April 10, 2008 Newsletter – Thoughts from Susan
Good miserable, overcast, gloomy, rainy morning!  If that sun doesn’t pop out soon our morel mushrooms don’t stand a chance.  Rain rain go away, Come again another day!  I have been thinking this week about a short Chinese fable I read last year.  Some of you may have already seen this, but I know you’ll like to read it again if you have.  This is about good that may come of a bad situation.  Reminds me of the quote from a previous e-mail, Barns burnt down, now I can see the moon.  You know your personal compositions of your own songs.  If you are in a minor movement right now, keep on playing…for there may be a beautiful movement on the next page, in the next chapter of your life.  And maybe some of the beauty that you can not foresee is only possible because of your pain.  Specific friends that you will intimately know, learning the reality of what peace from God is, realizing the strength you didn’t know you had and then the courage you will have for your next unforeseen chapter.  Anne Lindberg wrote in one of her diaries the deepest pain she felt was when she thought she lost her faith (after the murder of her child).  So the peace that came when she realized how deep her faith was, after she knew the reality of God’s presence in her life, that was a gift from her pain – she realized the treasure of her God never forsaking her…Have a week where you let your mind rest.  Write down each day what you need to do, write down (and then shred if you want to) what your exact emotions are.  Then take on your day.  Make yourself proud of your actions.  My short morning prayer is, Lord, use my hands, that they touch with gentleness; use my words that they bring comfort, joy, kindness; use my mind that what I think about is pure and edifying.  Use my life today to do what you need me to do.  Such an easy prayer, but when I remember to pray those words, the day is no longer out of my control.  For the basics I have taken the time to remember.  Fall to your knees.  Peace is waiting for you.  Look up to the heavens.  God is there.

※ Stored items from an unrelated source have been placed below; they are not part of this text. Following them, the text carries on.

-- ==== Sys2Proof/Machine/Keccak.lean ====
section
/-! DEFINITION. SHAKE256 of FIPS 202, which the specification names for digests (R137, R164, R436, R481, R483). -/

namespace Sys2Proof.Machine

/-- The rotation of each lane, by 5 y + x, and the round constants. -/
def keccakRot : List Nat := [0, 1, 62, 28, 27, 36, 44, 6, 55, 20, 3, 10, 43, 25, 39, 41, 45, 15, 21, 8, 18, 2, 61, 56, 14]
def keccakRc : List W64 :=
  [0x0000000000000001, 0x0000000000008082, 0x800000000000808A, 0x8000000080008000, 0x000000000000808B, 0x0000000080000001]
  ++ [0x8000000080008081, 0x8000000000008009, 0x000000000000008A, 0x0000000000000088, 0x0000000080008009, 0x000000008000000A]
  ++ [0x000000008000808B, 0x800000000000008B, 0x8000000000008089, 0x8000000000008003, 0x8000000000008002, 0x8000000000000080]
  ++ [0x000000000000800A, 0x800000008000000A, 0x8000000080008081, 0x8000000000008080, 0x0000000080000001, 0x8000000080008008]

/-- One round of Keccak-f[1600] on 25 lanes, lane (x, y) at 5 y + x. -/
def keccakRound (a : List W64) (rc : W64) : List W64 :=
  let c := (List.range 5).map fun x => (List.range 5).foldl (fun v y => v ^^^ a.getD (5 * y + x) 0) 0
  let d := (List.range 5).map fun x => c.getD ((x + 4) % 5) 0 ^^^ (c.getD ((x + 1) % 5) 0).rotateLeft 1
  let t := a.zipIdx.map fun p => p.1 ^^^ d.getD (p.2 % 5) 0
  let b := (List.range 25).map fun i => let k := 5 * (i % 5) + (i % 5 + 3 * (i / 5)) % 5; (t.getD k 0).rotateLeft (keccakRot.getD k 0)
  let e := (List.range 25).map fun i =>
    let y := i / 5 * 5
    b.getD i 0 ^^^ (~~~ b.getD (y + (i % 5 + 1) % 5) 0 &&& b.getD (y + (i % 5 + 2) % 5) 0)
  match e with
  | v :: r => (v ^^^ rc) :: r
  | [] => []
def keccakF (a : List W64) : List W64 := keccakRc.foldl keccakRound a

/-- A block of 136 bytes taken into the state. -/
def keccakTake (a : List W64) (bs : List Byte) : List W64 :=
  keccakF (a.zipIdx.map fun p => if p.2 < 17 then p.1 ^^^ BitVec.ofNat 64 (leNat ((bs.drop (8 * p.2)).take 8)) else p.1)

/-- The padding of SHAKE256 behind a message of n bytes. -/
def shakePad (n : Nat) : List Byte :=
  let k := 136 - n % 136
  if k = 1 then [0x9F] else 0x1F :: (List.replicate (k - 2) 0 ++ [0x80])

/-- Blocks taken in, one after the other; the first argument is their number. -/
def shakeIn : Nat → List W64 → List Byte → List W64
  | 0, a, _ => a
  | n + 1, a, bs => shakeIn n (keccakTake a (bs.take 136)) (bs.drop 136)

/-- SHAKE256 with n bytes of output, at most 136. -/
@[irreducible] def shakeBytes (bs : List Byte) (n : Nat) : List Byte :=
  ((shakeIn (bs.length / 136 + 1) (List.replicate 25 0) (bs ++ shakePad bs.length)).flatMap fun v => leBytes 8 v.toNat).take n

/-- SHAKE256 with 64 bytes of output, the first byte lowest (R137). -/
def shake256 (bs : List Byte) : BitVec 512 := BitVec.ofNat 512 (leNat (shakeBytes bs 64))

end Sys2Proof.Machine
end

November 15, 2007 Newsletter from Return to the Sea by Anne Johnson (Reflections on Anne Lindberg’s Gift From the Sea)

– I do not believe that sheer suffering teaches.  If suffering alone taught, all the world would be wise, since everyone suffers.  To suffering must be added mourning, understanding, patience, love, openness, and the willingness to remain vulnerable…

– …  Did you know that birds have two songs?  That song we are hearing is the song of survival.  It’s very different from the exuberant, joyful song of spring, when the bird knows the world will be warm again…I uncovered a deep source of joy – the pearl – that lives in the heart of every child before she begins to close herself off in response to pain…now I am able to perceive difficult times as “angels of annunciation”: the song of survival sung in the stillness before the joyful song-of-life returning can be released in all its splendor from deep within my heart…when our minds are open, they are powerful instruments for reaching and grasping new dreams, new ideas…  It is true, I think, that understanding is the only thing that frees one.